- Developer: TalonSoft
- Publisher: Take-Two Interactive
- Platform: Windows
- Release: February 1, 2000
- Genre: Computer wargame
- Modes: Single-player, multiplayer

= Rising Sun (video game) =

2000 computer wargame

Rising Sun is a 2000 computer wargame developed by TalonSoft and published by Take-Two Interactive. Set during the Pacific War, it is an entry in TalonSoft's Campaign series.

Rising Sun won positive reviews from critics and was nominated for awards by Computer Gaming World and Computer Games Magazine.

==Gameplay==
Rising Sun is a computer wargame that simulates conflict during the Pacific War.

==Development==
Rising Sun was developed by TalonSoft as the last game in its Campaign series, following titles such as East Front and West Front. It was released on February 1, 2000.

==Reception==

Rising Sun received an average score of 82% on the review aggregation website GameRankings. The game was nominated for Computer Games Magazines 2000 "Wargame of the Year" award. Computer Gaming World nominated Rising Sun in the same category, but gave the prize to Combat Mission: Beyond Overlord. The editors called Rising Sun a "terrific" title that "took the traditional hex-based wargame to its zenith".
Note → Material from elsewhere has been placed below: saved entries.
theorem execShutdown_within {q : ReqHdr} {s : State} : s.withinC (execShutdown q s) [.grid, .dec, .qcp, .strm, .cal, .dmc, .ptb, .power, .out] [0, 3, 7, 12, 21, 24, 25] := by
  unfold execShutdown
  refine State.withinC_next ?_
  refine State.request_within (by decide) (by decide) (fun t1 ht1 => ?_) ?_
  · refine State.within.step shutdownBody_within ?_ (by decide) (by decide)
    assumption
  · exact State.within_refl _ _

theorem execDiagEnter_within {q : ReqHdr} {s : State} : s.withinC (execDiagEnter q s) [.grid, .dec, .qcp, .strm, .cal, .dmc, .ptb, .power, .out] [0, 3, 7, 12, 21, 24, 25] := by
  unfold execDiagEnter
  refine State.withinC_next ?_
  refine State.request_within (by decide) (by decide) (fun t1 ht1 => ?_) ?_
  · refine State.within.step diagEnterBody_within ?_ (by decide) (by decide)
    assumption
  · exact State.within_refl _ _

theorem execDiagLeave_within {q : ReqHdr} {s : State} : s.withinC (execDiagLeave q s) [.light, .qcp, .dmc, .ptb, .power, .out] [0, 3, 16, 21, 24, 25] := by
  unfold execDiagLeave
  refine State.withinC_next ?_
  refine State.request_within (by decide) (by decide) (fun t1 ht1 => ?_) ?_
  · refine State.within.step diagLeaveBody_within ?_ (by decide) (by decide)
    assumption
  · exact State.within_refl _ _

theorem execBistRead_within {q : ReqHdr} {s : State} : s.withinC (execBistRead q s) [.qcp, .ptb, .out] [24, 25] := by
  unfold execBistRead
  refine State.withinC_next ?_
  refine State.request_within (by decide) (by decide) (fun t1 ht1 => ?_) ?_
  · refine State.within.step bistReadBody_within ?_ (by decide) (by decide)
    assumption
  · exact State.within_refl _ _

theorem execSelfTestItem_within {pass : Bool} {measured : Word} {limit : Word} {detail : Word} {ms : ℕ} {s : State} : s.withinC (execSelfTestItem pass measured limit detail ms s) [.light, .grid, .pat, .rx, .phs, .dec, .qcp, .net, .tb, .ridge, .strm, .trg, .reed, .brl, .pair, .isl, .mon, .cal, .dmc, .ptb, .power, .out, .free] allBlocks := by
  unfold execSelfTestItem
  refine State.withinC_next ?_
  refine State.within.step selfTestItemStep_within ?_ (by decide) (by decide)
  exact State.within_refl _ _

theorem State.resetBy_within {s : State} {reach : ℕ} : s.within (State.resetBy s reach) [.clk, .light, .grid, .pat, .rx, .phs, .dec, .qcp, .ptp, .net, .tb, .ridge, .strm, .trg, .reed, .brl, .pair, .isl, .mon, .cal, .dmc, .ptb, .tap, .shadows, .power] allBlocks := by
  unfold State.resetBy
  extract_lets x1 x2 x3
  clear_value x1
  clear_value x2
  clear_value x3
  exact ⟨fun c hc => by cases c <;> first | rfl | exact absurd (by decide) hc, fun a ha => absurd (blockOf_mem_all a) ha, rfl,
    fun hs => Space.keep_wf _ hs, List.prefix_refl _, le_refl _, le_refl _⟩

theorem State.cause_within {s : State} {bit : ℕ} : s.within (State.cause s bit) [] [1] := by
  unfold State.cause
  refine State.wr_within (mem_block (b := 1) (by decide) (by decide)) ?_
  exact State.within_refl _ _

theorem State.assertReset_within {s : State} {src : List RstSource} {reach : ℕ} : s.within (State.assertReset s src reach) [.clk, .light, .grid, .pat, .rx, .phs, .dec, .qcp, .ptp, .net, .tb, .ridge, .strm, .trg, .reed, .brl, .pair, .isl, .mon, .cal, .dmc, .ptb, .tap, .shadows, .power] allBlocks := by
  unfold State.assertReset
  extract_lets x1 x2 x3 x4 x5 x6 x7 x8
  have hx1 : s.within x1 [.clk, .light, .grid, .pat, .rx, .phs, .dec, .qcp, .ptp, .net, .tb, .ridge, .strm, .trg, .reed, .brl, .pair, .isl, .mon, .cal, .dmc, .ptb, .tap, .shadows, .power] allBlocks := by
    unfold x1
    refine State.within.step State.cutTest_within ?_ (by decide) (by decide)
    exact State.within_refl _ _
  clear_value x1
  clear_value x2
  clear_value x3
  clear_value x4
  have hx5 : s.within x5 [.clk, .light, .grid, .pat, .rx, .phs, .dec, .qcp, .ptp, .net, .tb, .ridge, .strm, .trg, .reed, .brl, .pair, .isl, .mon, .cal, .dmc, .ptb, .tap, .shadows, .power] allBlocks := by
    unfold x5
    refine State.within_ite ?_ ?_
    · refine State.within.step State.resetBy_within ?_ (by decide) (by decide)
      assumption
    · assumption
  clear_value x5
  clear_value x6
  have hx7 : s.within x7 [.clk, .light, .grid, .pat, .rx, .phs, .dec, .qcp, .ptp, .net, .tb, .ridge, .strm, .trg, .reed, .brl, .pair, .isl, .mon, .cal, .dmc, .ptb, .tap, .shadows, .power] allBlocks := by
    unfold x7
    refine State.within_upd (by intro c hc; cases c <;> first | rfl | exact absurd (by decide) hc) ?_
    assumption
  clear_value x7
  have hx8 : s.within x8 [.clk, .light, .grid, .pat, .rx, .phs, .dec, .qcp, .ptp, .net, .tb, .ridge, .strm, .trg, .reed, .brl, .pair, .isl, .mon, .cal, .dmc, .ptb, .tap, .shadows, .power] allBlocks := by
    unfold x8
    refine State.within_foldl (fun t9 y9 ht9 => ?_) ?_
    · refine State.within.step State.cause_within ?_ (by decide) (by decide)
      assumption
    · assumption
  clear_value x8
  refine State.within.step State.closeClamp_within ?_ (by decide) (by decide)
  refine State.within_ite ?_ ?_
  · assumption
  · refine State.within.step State.cause_within ?_ (by decide) (by decide)
    assumption

theorem powerOnStep_within {s : State} : s.within (powerOnStep s) [.clk, .light, .grid, .pat, .rx, .phs, .dec, .qcp, .ptp, .net, .tb, .ridge, .strm, .trg, .reed, .brl, .pair, .isl, .mon, .cal, .dmc, .ptb, .tap, .shadows, .power] allBlocks := by
  unfold powerOnStep
  refine State.within.step State.assertReset_within ?_ (by decide) (by decide)
  exact State.within_refl _ _

theorem supplyDropStep_within {s : State} : s.within (supplyDropStep s) [.clk, .light, .grid, .pat, .rx, .phs, .dec, .qcp, .ptp, .net, .tb, .ridge, .strm, .trg, .reed, .brl, .pair, .isl, .mon, .cal, .dmc, .ptb, .tap, .shadows, .power] allBlocks := by
  unfold supplyDropStep
  refine State.within.step State.assertReset_within ?_ (by decide) (by decide)
  exact State.within_refl _ _

theorem State.pinReset_within {s : State} {ns_ : ℕ} {src : RstSource} {reach : ℕ} : s.within (State.pinReset s ns_ src reach) [.clk, .light, .grid, .pat, .rx, .phs, .dec, .qcp, .ptp, .net, .tb, .ridge, .strm, .trg, .reed, .brl, .pair, .isl, .mon, .cal, .dmc, .ptb, .tap, .shadows, .power, .free] allBlocks := by
  unfold State.pinReset
  refine State.within_ite ?_ ?_
  · exact State.within_refl _ _
  · refine State.within_ite ?_ ?_
    · refine State.within.step State.assertReset_within ?_ (by decide) (by decide)
      exact State.within_refl _ _
    · refine State.within_ite ?_ ?_
      · refine State.within.step State.assertReset_within ?_ (by decide) (by decide)
        refine State.drew_within (by decide) ?_
        exact State.within_refl _ _
      · refine State.drew_within (by decide) ?_
        exact State.within_refl _ _

theorem poresetNLowStep_within {ns_ : ℕ} {s : State} : s.within (poresetNLowStep ns_ s) [.clk, .light, .grid, .pat, .rx, .phs, .dec, .qcp, .ptp, .net, .tb, .ridge, .strm, .trg, .reed, .brl, .pair, .isl, .mon, .cal, .dmc, .ptb, .tap, .shadows, .power, .free] allBlocks := by
  unfold poresetNLowStep
  refine State.within.step State.pinReset_within ?_ (by decide) (by decide)
  exact State.within_refl _ _

theorem warmrstNLowStep_within {ns_ : ℕ} {s : State} : s.within (warmrstNLowStep ns_ s) [.clk, .light, .grid, .pat, .rx, .phs, .dec, .qcp, .ptp, .net, .tb, .ridge, .strm, .trg, .reed, .brl, .pair, .isl, .mon, .cal, .dmc, .ptb, .tap, .shadows, .power, .free] allBlocks := by
  unfold warmrstNLowStep
  refine State.within.step State.pinReset_within ?_ (by decide) (by decide)
  exact State.within_refl _ _

theorem thermalResetStep_within {asserted : Bool} {s : State} : s.within (thermalResetStep asserted s) [.clk, .light, .grid, .pat, .rx, .phs, .dec, .qcp, .ptp, .net, .tb, .ridge, .strm, .trg, .reed, .brl, .pair, .isl, .mon, .cal, .dmc, .ptb, .tap, .shadows, .power] allBlocks := by
  unfold thermalResetStep
  refine State.within_ite ?_ ?_
  · refine State.within.step State.assertReset_within ?_ (by decide) (by decide)
    exact State.within_refl _ _
  · refine State.within_upd (by intro c hc; cases c <;> first | rfl | exact absurd (by decide) hc) ?_
    exact State.within_refl _ _

theorem watchdogExpireStep_within {s : State} : s.within (watchdogExpireStep s) [.clk, .light, .grid, .pat, .rx, .phs, .dec, .qcp, .ptp, .net, .tb, .ridge, .strm, .trg, .reed, .brl, .pair, .isl, .mon, .cal, .dmc, .ptb, .tap, .shadows, .power] allBlocks := by
  unfold watchdogExpireStep
  refine State.within.step State.assertReset_within ?_ (by decide) (by decide)
  exact State.within_refl _ _

theorem State.coldAct_within {s : State} {path : Path} : s.withinE (State.coldAct s path) [.clk, .light, .grid, .pat, .rx, .phs, .dec, .qcp, .ptp, .net, .tb, .ridge, .strm, .trg, .reed, .brl, .pair, .isl, .mon, .cal, .dmc, .ptb, .tap, .shadows, .power] allBlocks := by
  unfold State.coldAct
  refine State.byOwner_within (fun t1 ht1 => ?_) ?_
  · refine State.within.step State.assertReset_within ?_ (by decide) (by decide)
    assumption
  · exact State.within_refl _ _

theorem State.warmAct_within {s : State} {path : Path} : s.withinE (State.warmAct s path) [.clk, .light, .grid, .pat, .rx, .phs, .dec, .qcp, .ptp, .net, .tb, .ridge, .strm, .trg, .reed, .brl, .pair, .isl, .mon, .cal, .dmc, .ptb, .tap, .shadows, .power] allBlocks := by
  unfold State.warmAct
  refine State.byOwner_within (fun t1 ht1 => ?_) ?_
  · refine State.within.step State.assertReset_within ?_ (by decide) (by decide)
    assumption
  · exact State.within_refl _ _

theorem coldResetWriteStep_within {path : Path} {s : State} : s.within (coldResetWriteStep path s) [.clk, .light, .grid, .pat, .rx, .phs, .dec, .qcp, .ptp, .net, .tb, .ridge, .strm, .trg, .reed, .brl, .pair, .isl, .mon, .cal, .dmc, .ptb, .tap, .shadows, .power] allBlocks := by
  unfold coldResetWriteStep
  refine State.acted_within (by decide) ?_ ?_
  · refine State.withinE.step State.coldAct_within ?_ (by decide) (by decide)
    exact State.within_refl _ _
  · exact State.within_refl _ _

theorem warmResetWriteStep_within {path : Path} {s : State} : s.within (warmResetWriteStep path s) [.clk, .light, .grid, .pat, .rx, .phs, .dec, .qcp, .ptp, .net, .tb, .ridge, .strm, .trg, .reed, .brl, .pair, .isl, .mon, .cal, .dmc, .ptb, .tap, .shadows, .power] allBlocks := by
  unfold warmResetWriteStep
  refine State.acted_within (by decide) ?_ ?_
  · refine State.withinE.step State.warmAct_within ?_ (by decide) (by decide)
    exact State.within_refl _ _
  · exact State.within_refl _ _

theorem resetBody_within {q : ReqHdr} {count : ℕ} {s : State} : s.within (resetBody q count s) [.qcp, .ptb, .power, .out] [24, 25] := by
  unfold resetBody
  refine State.checks_within (by decide) (by decide) (fun t1 ht1 => ?_) ?_
  · extract_lets x2 x3
    have hx2 : s.within x2 [.qcp, .ptb, .power, .out] [24, 25] := by
      unfold x2
      refine State.within.step State.reply_within ?_ (by decide) (by decide)
      assumption
    clear_value x2
    clear_value x3
    refine State.within_upd (by intro c hc; cases c <;> first | rfl | exact absurd (by decide) hc) ?_
    assumption
  · exact State.within_refl _ _

theorem State.rstNow_within {s : State} : s.within (State.rstNow s) [.clk, .light, .grid, .pat, .rx, .phs, .dec, .qcp, .ptp, .net, .tb, .ridge, .strm, .trg, .reed, .brl, .pair, .isl, .mon, .cal, .dmc, .ptb, .tap, .shadows, .power] allBlocks := by
  unfold State.rstNow
  split
  · exact State.within_refl _ _
  · refine State.within.step State.assertReset_within ?_ (by decide) (by decide)
    exact State.within_refl _ _

theorem State.rstDue_within {s : State} : s.within (State.rstDue s) [.clk, .light, .grid, .pat, .rx, .phs, .dec, .qcp, .ptp, .net, .tb, .ridge, .strm, .trg, .reed, .brl, .pair, .isl, .mon, .cal, .dmc, .ptb, .tap, .shadows, .power] allBlocks := by
  unfold State.rstDue
  refine State.within_ite ?_ ?_
  · refine State.within.step State.rstNow_within ?_ (by decide) (by decide)
    exact State.within_refl _ _
  · exact State.within_refl _ _

theorem State.rstLast_within {s : State} {reach : ℕ} {since : ℕ} : s.within (State.rstLast s reach since) [] [1] := by
  unfold State.rstLast
  refine State.puts_cons_within ?_
  refine State.puts_cons_within ?_
  refine State.puts_nil_within ?_
  refine State.put_within rfl (mem_block (b := 1) (by omega) (by decide)) ?_
  refine State.put_within rfl (mem_block (b := 1) (by omega) (by decide)) ?_
  exact State.within_refl _ _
In Computer Games Magazine, Carl Lund wrote that Rising Suns "epic scope and sheer massiveness ensure replayability for months, if not years, to come." Bruce Geryk of Computer Gaming World similarly praised the game for "tak[ing] the hex-based, sequential-turn wargame to a level of refinement previously unseen".

Review scores
| Publication | Score |
|---|---|
| Computer Games Magazine | 4.5/5 |
| Computer Gaming World | 4.5/5 |
| CNET Gamecenter | 9/10 |

==Legacy==
===Imperial Strike===

Review scores
| Publication | Score |
|---|---|
| Computer Games Magazine | 3.5/5 |
| CNET Gamecenter | 6/10 |

===Sequel===
Although announced as the final game in the Campaign series, Rising Sun received a follow-up in 2001 under the title Divided Ground: Middle East Conflict 1948-1973.